Figure 2 The schematic diagram of the dense-HGMC block structure. The core component, HGMC, is specifically designed to effectively extract multi-scale features from the aggregated feature maps across layers. HGMC, heterogeneous grouped multi-scale convolution.

For the input feature map X_0, the feature map X_lat the l^th(where 1≤l≤L) layer of the dense-HGMC block can be expressed as Eq. [4].

$X_{l} = D H G_{l} ([X_{0}, X_{1}, ..., X_{l - 1}])$ [4]

where [∙] denotes channel-wise concatenation, and DHG_l() represents the HGMC module operation. The output of the dense convolution block is the concatenation of the input feature maps and the output feature maps from each layer within the block, namely, Concate ( $X_{0}, X_{1}, ..., X_{L}$ ).

The HGMC module serves as a core component within the dense-HGMC block for hierarchical feature extraction, with its structural details depicted in Figure 3A. The processing pipeline begins with a 1×1×1 convolutional layer that performs channel dimension adjustment and preliminary feature integration. Subsequently, heterogeneously grouped convolutions with different sequential arrangements of convolution kernels are applied in parallel branches to capture complementary spatial-contextual features along different orientations.
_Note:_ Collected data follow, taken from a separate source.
-- ==== Sys2Proof/Certificates/Slice0/Obligations.lean ====
section
/-! DEFINITION. The statements about the model. Each docstring says what its statement claims; OBLIGATIONS.json names the
rules of the spec that it rests on. -/

open Sys2Proof Sys2Proof.Machine Sys2Proof.Machine.F

/-- A step of a state whose queue has c at its front is exec of c on the state with the queue's rest; on an empty
queue the device idles for one core cycle, which moves the offset in the frame by one (the model's choice, log
entry 2). -/
def Obligations.StepRunsFront : Prop :=
  (∀ (c : Instr) (rest : List Instr) (s : State),
    step { s with pending := c :: rest } = exec c { s with pending := rest }) ∧
  (∀ (s : State), s.pending = [] → step s = .next (idleCycle s)) ∧
  (∀ (s : State), s.pending = [] → frozen s = false → s.offset + 1 < s.period → ∃ t, step s = .next t ∧ t.offset = (s.offset + 1) % 2 ^ 17 ∧ t.now = s.now)

/-- The effect of a command is on everything but the queue: a next state holds the queue as it was. -/
def Obligations.CommandsKeepQueue : Prop :=
  ∀ (c : Instr) (s t : State), exec c s = .next t → t.pending = s.pending

/-- After reset every memory is in its canonical form, and no write waits for the tick. -/
def Obligations.ResetWellFormed : Prop :=
  memoriesOk State.reset = true ∧ tickWritesOk State.reset = true ∧ State.reset.pending = []

/-- From every state whose memories are canonical a step gives one whose memories are. -/
def Obligations.StepKeepsMemories : Prop :=
  ∀ (s t : State), memoriesOk s = true → step s = .next t → memoriesOk t = true

/-- From every state in which only writes to fields that take effect at the next tick wait for it, a step gives one
in which that holds. -/
def Obligations.StepKeepsTickWrites : Prop :=
  ∀ (s t : State), tickWritesOk s = true → step s = .next t → tickWritesOk t = true

/-- TICK advances the tick number by 1, sets the offset to 0 and counts the N core cycles of the frame; it changes
nothing while the tick engine is frozen. FRAME_LOG_READ marks an entry read, but not for the debug master. A
SYNC mark of wrong width is a miss; a plain mark within 8 core cycles counts IN_WINDOW in ALIGNED. A missed mark
takes ALIGNED to HOLDOVER, or to FREE where HOLDOVER is at most 1. ARM in ALIGNED is set; ARM in FREE begins
ACQUIRING. A MODE change in ALIGNED goes FREE. A window command lets the core cycles up to the window's START
pass first. -/
def Obligations.TickResults : Prop :=
  (∀ s, tickWritesOk s = true → frozen s = false →
    Runs .tick s fun t => t.now = (s.now + 1) % 2 ^ 64 ∧ t.offset = 0 ∧ t.tick.base = s.tick.base + s.period) ∧
  (∀ s, frozen s = true → exec .tick s = .next s) ∧
  (∀ k s, Runs (.frameLogRead k false) s fun t => k.val ∉ t.tick.unread ∧ ∀ j, j ≠ k.val → (j ∈ t.tick.unread ↔ j ∈ s.tick.unread)) ∧
  (∀ k s, exec (.frameLogRead k true) s = .next s) ∧
  (∀ width pos s, width < 4 ∨ (12 < width ∧ width < 24) ∨ 40 < width →
    Runs (.syncMark width pos) s fun t =>
      t.rd SYNC_MISS_COUNT_MISSES = (s.rd SYNC_MISS_COUNT_MISSES + 1) % 2 ^ 32) ∧
  (∀ (width : Nat) (pos : Int) s, 4 ≤ width → width ≤ 12 → alignMode s = 1 → alignState s = 2 → s.tick.awaitTick = false →
    (markError s pos).natAbs ≤ 512 → s.rd FI_TICK_INJECT_INJ_SYNC_MISS = 0 →
    Runs (.syncMark width pos) s fun t =>
      t.rd ALIGN_STATUS_IN_WINDOW = min (s.rd ALIGN_STATUS_IN_WINDOW + 1) 255 ∧
        t.rd ALIGN_STATUS_PHASE_ERR = phaseErr (markError s pos) ∧ alignState t = 2) ∧
  (∀ s, alignMode s = 1 → alignState s = 2 → s.tick.awaitTick = false →
    Runs .syncMarkMissed s fun t =>
      t.rd SYNC_MISS_COUNT_MISSES = (s.rd SYNC_MISS_COUNT_MISSES + 1) % 2 ^ 32 ∧ t.rd ALIGN_STATUS_IN_WINDOW = 0 ∧
        alignState t = if s.rd ALIGN_CTRL_HOLDOVER ≤ 1 then 0 else 3) ∧
  (∀ v s, bit v 16 = true → bits v 1 0 = 3 ∨ bits v 1 0 = alignMode s → alignState s = 2 →
    Runs (.alignArm v) s fun t => t.rd ALIGN_CTRL_ARM = 1 ∧ alignState t = 2) ∧
  (∀ v s, bit v 16 = true → bits v 1 0 = 3 ∨ bits v 1 0 = alignMode s → alignState s = 0 → alignMode s ≠ 0 →
    (∀ n : Fin 16, s.rd RE_STATUS_STATE n < 3 ∨ 5 < s.rd RE_STATUS_STATE n) → fixPending s = false →
    s.now < s.rd ALIGN_TICK_EPOCH →
    Runs (.alignArm v) s fun t => t.rd ALIGN_CTRL_ARM = 1 ∧ alignState t = 1) ∧
  (∀ m s, s.tick.modeDue = some m → s.tick.awaitTick = false → s.tick.armAtTick = false →
    Runs .alignModeChange s fun t =>
      alignMode t = m % 4 ∧ t.tick.modeDue = none ∧
        (m ≠ alignMode s → 1 ≤ alignState s → alignState s ≤ 3 → alignState t = 0)) ∧
  (∀ k n e s,
    (opening s 0x10 k = some e → exec (.reelFetchWindow k ⟨n, none, none, []⟩) s = exec (.reelFetchWindow k ⟨n, none, none, []⟩) (windowStart e s) ∧ (windowStart e s).offset = e.start) ∧
    (opening s 0x20 k = some e → exec (.catchFlushWindow k ⟨n, none, none, []⟩) s = exec (.catchFlushWindow k ⟨n, none, none, []⟩) (windowStart e s) ∧ (windowStart e s).offset = e.start) ∧
    (opening s 0x30 k = some e → exec (.nocSlotWindow k []) s = exec (.nocSlotWindow k []) (windowStart e s) ∧ (windowStart e s).offset = e.start) ∧
    (opening s 0x40 k = some e → exec (.ddrRefreshWindow k false []) s = exec (.ddrRefreshWindow k false []) (windowStart e s) ∧ (windowStart e s).offset = e.start) ∧
    (opening s 0x41 k = some e → exec (.ddrRfmSpareWindow ⟨k, n⟩) s = exec (.ddrRfmSpareWindow ⟨k, n⟩) (windowStart e s) ∧ (windowStart e s).offset = e.start) ∧
    (opening s 0x42 k = some e → exec (.ddrScrubWindow k n) s = exec (.ddrScrubWindow k n) (windowStart e s) ∧ (windowStart e s).offset = e.start) ∧
    (opening s 0x50 k = some e → exec (.dispatchAdvanceWindow k) s = exec (.dispatchAdvanceWindow k) (windowStart e s) ∧ (windowStart e s).offset = e.start) ∧
    (opening s 0x60 k = some e → exec (.ioDiagWindow k) s = exec (.ioDiagWindow k) (windowStart e s) ∧ (windowStart e s).offset = e.start))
These dual-path outputs undergo element-wise additive fusion followed by 3×3×3 convolution-based cross-branch information consolidation, effectively compensating for potential global structural information loss inherent in grouped convolution operations. The concatenated feature map output from the grouped convolutions is then input into the multi-scale attention (MSA) module, as shown in Figure 3B, which extracts multi-scale features using convolution kernels of different sizes. Next, channel attention (SE weight) is employed via a weighting mechanism to automatically balance the contributions of multi-scale features, as illustrated in Figure 3C. Furthermore, residual connections are strategically incorporated within the HGMC module to stabilize gradient flow and mitigate the risk of vanishing gradients during deep network training.
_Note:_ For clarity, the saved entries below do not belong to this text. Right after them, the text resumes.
-- ==== Sys2Proof/Laws/State.lean ====
section
/-! SUPPORT. What each update operation leaves of each piece of the state: one lemma per field and update. -/

namespace Sys2Proof.Machine

variable (s : State)
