@[simp] theorem rd_updPending {f} {g : Fld} {i j : Nat} : (s.updPending f).rd g i j = s.rd g i j := rfl
@[simp] theorem wr_pending {f : Fld} {v i j : Nat} : (s.wr f v i j).pending = s.pending := rfl
@[simp] theorem rd_updTickWrites {f} {g : Fld} {i j : Nat} : (s.updTickWrites f).rd g i j = s.rd g i j := rfl
@[simp] theorem wr_tickWrites {f : Fld} {v i j : Nat} : (s.wr f v i j).tickWrites = s.tickWrites := rfl
@[simp] theorem rd_updLatches {f} {g : Fld} {i j : Nat} : (s.updLatches f).rd g i j = s.rd g i j := rfl
@[simp] theorem wr_latches {f : Fld} {v i j : Nat} : (s.wr f v i j).latches = s.latches := rfl
@[simp] theorem rd_updLowHalves {f} {g : Fld} {i j : Nat} : (s.updLowHalves f).rd g i j = s.rd g i j := rfl
@[simp] theorem wr_lowHalves {f : Fld} {v i j : Nat} : (s.wr f v i j).lowHalves = s.lowHalves := rfl
@[simp] theorem rd_updDrawn {f} {g : Fld} {i j : Nat} : (s.updDrawn f).rd g i j = s.rd g i j := rfl
@[simp] theorem wr_drawn {f : Fld} {v i j : Nat} : (s.wr f v i j).drawn = s.drawn := rfl
@[simp] theorem rd_updSched {f} {g : Fld} {i j : Nat} : (s.updSched f).rd g i j = s.rd g i j := rfl
@[simp] theorem wr_sched {f : Fld} {v i j : Nat} : (s.wr f v i j).sched = s.sched := rfl
@[simp] theorem rd_updEv {f} {g : Fld} {i j : Nat} : (s.updEv f).rd g i j = s.rd g i j := rfl
@[simp] theorem wr_ev {f : Fld} {v i j : Nat} : (s.wr f v i j).ev = s.ev := rfl
@[simp] theorem rd_updTick {f} {g : Fld} {i j : Nat} : (s.updTick f).rd g i j = s.rd g i j := rfl
@[simp] theorem wr_tick {f : Fld} {v i j : Nat} : (s.wr f v i j).tick = s.tick := rfl
@[simp] theorem rd_updOps {f} {g : Fld} {i j : Nat} : (s.updOps f).rd g i j = s.rd g i j := rfl
@[simp] theorem wr_ops {f : Fld} {v i j : Nat} : (s.wr f v i j).ops = s.ops := rfl
@[simp] theorem rd_updReady {f} {g : Fld} {i j : Nat} : (s.updReady f).rd g i j = s.rd g i j := rfl
@[simp] theorem wr_ready {f : Fld} {v i j : Nat} : (s.wr f v i j).ready = s.ready := rfl
@[simp] theorem rd_updHostMem {f} {g : Fld} {i j : Nat} : (s.updHostMem f).rd g i j = s.rd g i j := rfl
@[simp] theorem wr_hostMem {f : Fld} {v i j : Nat} : (s.wr f v i j).hostMem = s.hostMem := rfl
@[simp] theorem rd_updStage {f} {g : Fld} {i j : Nat} : (s.updStage f).rd g i j = s.rd g i j := rfl
@[simp] theorem wr_stage {f : Fld} {v i j : Nat} : (s.wr f v i j).stage = s.stage := rfl
@[simp] theorem rd_updDbg {f} {g : Fld} {i j : Nat} : (s.updDbg f).rd g i j = s.rd g i j := rfl
@[simp] theorem wr_dbg {f : Fld} {v i j : Nat} : (s.wr f v i j).dbg = s.dbg := rfl
@[simp] theorem rd_updScratch {f} {g : Fld} {i j : Nat} : (s.updScratch f).rd g i j = s.rd g i j := rfl
@[simp] theorem wr_scratch {f : Fld} {v i j : Nat} : (s.wr f v i j).scratch = s.scratch := rfl
@[simp] theorem rd_updReels {f} {g : Fld} {i j : Nat} : (s.updReels f).rd g i j = s.rd g i j := rfl
@[simp] theorem wr_reels {f : Fld} {v i j : Nat} : (s.wr f v i j).reels = s.reels := rfl
@[simp] theorem rd_updDram {f} {g : Fld} {i j : Nat} : (s.updDram f).rd g i j = s.rd g i j := rfl
@[simp] theorem wr_dram {f : Fld} {v i j : Nat} : (s.wr f v i j).dram = s.dram := rfl
@[simp] theorem rd_updCatches {f} {g : Fld} {i j : Nat} : (s.updCatches f).rd g i j = s.rd g i j := rfl
@[simp] theorem wr_catches {f : Fld} {v i j : Nat} : (s.wr f v i j).catches = s.catches := rfl
@[simp] theorem rd_updDdr {f} {g : Fld} {i j : Nat} : (s.updDdr f).rd g i j = s.rd g i j := rfl
@[simp] theorem wr_ddr {f : Fld} {v i j : Nat} : (s.wr f v i j).ddr = s.ddr := rfl
@[simp] theorem rd_updRecords {f} {g : Fld} {i j : Nat} : (s.updRecords f).rd g i j = s.rd g i j := rfl
@[simp] theorem wr_records {f : Fld} {v i j : Nat} : (s.wr f v i j).records = s.records := rfl
@[simp] theorem rd_updDramTags {f} {g : Fld} {i j : Nat} : (s.updDramTags f).rd g i j = s.rd g i j := rfl
@[simp] theorem wr_dramTags {f : Fld} {v i j : Nat} : (s.wr f v i j).dramTags = s.dramTags := rfl
@[simp] theorem rd_updDramBad {f} {g : Fld} {i j : Nat} : (s.updDramBad f).rd g i j = s.rd g i j := rfl
@[simp] theorem wr_dramBad {f : Fld} {v i j : Nat} : (s.wr f v i j).dramBad = s.dramBad := rfl
@[simp] theorem rd_updDramPoison {f} {g : Fld} {i j : Nat} : (s.updDramPoison f).rd g i j = s.rd g i j := rfl
@[simp] theorem wr_dramPoison {f : Fld} {v i j : Nat} : (s.wr f v i j).dramPoison = s.dramPoison := rfl
@[simp] theorem rd_updDramWhole {f} {g : Fld} {i j : Nat} : (s.updDramWhole f).rd g i j = s.rd g i j := rfl
@[simp] theorem wr_dramWhole {f : Fld} {v i j : Nat} : (s.wr f v i j).dramWhole = s.dramWhole := rfl
@[simp] theorem rd_updEnc {f} {g : Fld} {i j : Nat} : (s.updEnc f).rd g i j = s.rd g i j := rfl
@[simp] theorem wr_enc {f : Fld} {v i j : Nat} : (s.wr f v i j).enc = s.enc := rfl
@[simp] theorem rd_updNoc {f} {g : Fld} {i j : Nat} : (s.updNoc f).rd g i j = s.rd g i j := rfl
@[simp] theorem wr_noc {f : Fld} {v i j : Nat} : (s.wr f v i j).noc = s.noc := rfl
@[simp] theorem rd_updDisp {f} {g : Fld} {i j : Nat} : (s.updDisp f).rd g i j = s.rd g i j := rfl
@[simp] theorem wr_disp {f : Fld} {v i j : Nat} : (s.wr f v i j).disp = s.disp := rfl
@[simp] theorem rd_updSp {f} {g : Fld} {i j : Nat} : (s.updSp f).rd g i j = s.rd g i j := rfl
@[simp] theorem wr_sp {f : Fld} {v i j : Nat} : (s.wr f v i j).sp = s.sp := rfl
@[simp] theorem rd_updRegions {f} {g : Fld} {i j : Nat} : (s.updRegions f).rd g i j = s.rd g i j := rfl
@[simp] theorem wr_regions {f : Fld} {v i j : Nat} : (s.wr f v i j).regions = s.regions := rfl
@[simp] theorem rd_updSlices {f} {g : Fld} {i j : Nat} : (s.updSlices f).rd g i j = s.rd g i j := rfl
@[simp] theorem wr_slices {f : Fld} {v i j : Nat} : (s.wr f v i j).slices = s.slices := rfl
@[simp] theorem rd_updFrames {f} {g : Fld} {i j : Nat} : (s.updFrames f).rd g i j = s.rd g i j := rfl
@[simp] theorem wr_frames {f : Fld} {v i j : Nat} : (s.wr f v i j).frames = s.frames := rfl
@[simp] theorem rd_updFrameDyn {f} {g : Fld} {i j : Nat} : (s.updFrameDyn f).rd g i j = s.rd g i j := rfl
@[simp] theorem rd_updFrameCode {f} {g : Fld} {i j : Nat} : (s.updFrameCode f).rd g i j = s.rd g i j := rfl
@[simp] theorem wr_frameDyn {f : Fld} {v i j : Nat} : (s.wr f v i j).frameDyn = s.frameDyn := rfl
@[simp] theorem wr_frameCode {f : Fld} {v i j : Nat} : (s.wr f v i j).frameCode = s.frameCode := rfl
@[simp] theorem rd_updFrameBad {f} {g : Fld} {i j : Nat} : (s.updFrameBad f).rd g i j = s.rd g i j := rfl
@[simp] theorem wr_frameBad {f : Fld} {v i j : Nat} : (s.wr f v i j).frameBad = s.frameBad := rfl
@[simp] theorem rd_updCfg {f} {g : Fld} {i j : Nat} : (s.updCfg f).rd g i j = s.rd g i j := rfl
@[simp] theorem wr_cfg {f : Fld} {v i j : Nat} : (s.wr f v i j).cfg = s.cfg := rfl
@[simp] theorem rd_updFlash {f} {g : Fld} {i j : Nat} : (s.updFlash f).rd g i j = s.rd g i j := rfl
@[simp] theorem wr_flash {f : Fld} {v i j : Nat} : (s.wr f v i j).flash = s.flash := rfl
@[simp] theorem rd_updLanes {f} {g : Fld} {i j : Nat} : (s.updLanes f).rd g i j = s.rd g i j := rfl
@[simp] theorem wr_lanes {f : Fld} {v i j : Nat} : (s.wr f v i j).lanes = s.lanes := rfl
@[simp] theorem rd_updGroups {f} {g : Fld} {i j : Nat} : (s.updGroups f).rd g i j = s.rd g i j := rfl
@[simp] theorem wr_groups {f : Fld} {v i j : Nat} : (s.wr f v i j).groups = s.groups := rfl
@[simp] theorem rd_updClk {f} {g : Fld} {i j : Nat} : (s.updClk f).rd g i j = s.rd g i j := rfl
@[simp] theorem wr_clk {f : Fld} {v i j : Nat} : (s.wr f v i j).clk = s.clk := rfl
@[simp] theorem rd_updMesh {f} {g : Fld} {i j : Nat} : (s.updMesh f).rd g i j = s.rd g i j := rfl
@[simp] theorem wr_mesh {f : Fld} {v i j : Nat} : (s.wr f v i j).mesh = s.mesh := rfl
@[simp] theorem rd_updHost {f} {g : Fld} {i j : Nat} : (s.updHost f).rd g i j = s.rd g i j := rfl
@[simp] theorem wr_host {f : Fld} {v i j : Nat} : (s.wr f v i j).host = s.host := rfl
@[simp] theorem rd_updPw {f} {g : Fld} {i j : Nat} : (s.updPw f).rd g i j = s.rd g i j := rfl
@[simp] theorem wr_pw {f : Fld} {v i j : Nat} : (s.wr f v i j).pw = s.pw := rfl
@[simp] theorem rd_updIo {f} {g : Fld} {i j : Nat} : (s.updIo f).rd g i j = s.rd g i j := rfl
@[simp] theorem wr_io {f : Fld} {v i j : Nat} : (s.wr f v i j).io = s.io := rfl
@[simp] theorem rd_updBoot {f} {g : Fld} {i j : Nat} : (s.updBoot f).rd g i j = s.rd g i j := rfl
@[simp] theorem wr_boot {f : Fld} {v i j : Nat} : (s.wr f v i j).boot = s.boot := rfl

end Sys2Proof
end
Figure 3 The architecture of the HGMC module. (A) Overall view of the HGMC module. (B) Design of the internal MSA module. (C) The SE block within the MSA, which adaptively recalibrates multi-scale feature responses. GAP, global average pooling; HGMC, heterogeneous grouped multi-scale convolution; MSA, multi-scale attention; SE, squeeze-and-excitation.

The squeeze-and-excitation (SE) module enhances the key scale features by modeling the inter-channel dependencies, encouraging the network to focus on the relationships between cross-scale features, thereby improving the collaborative representation capability of multi-scale features. If X represents the input feature map, the output weight vector Y of the SE module can be formalized as Eq. [5]:

$Y = σ (W_{2} δ (W_{1} G A P (X))) X$ [5]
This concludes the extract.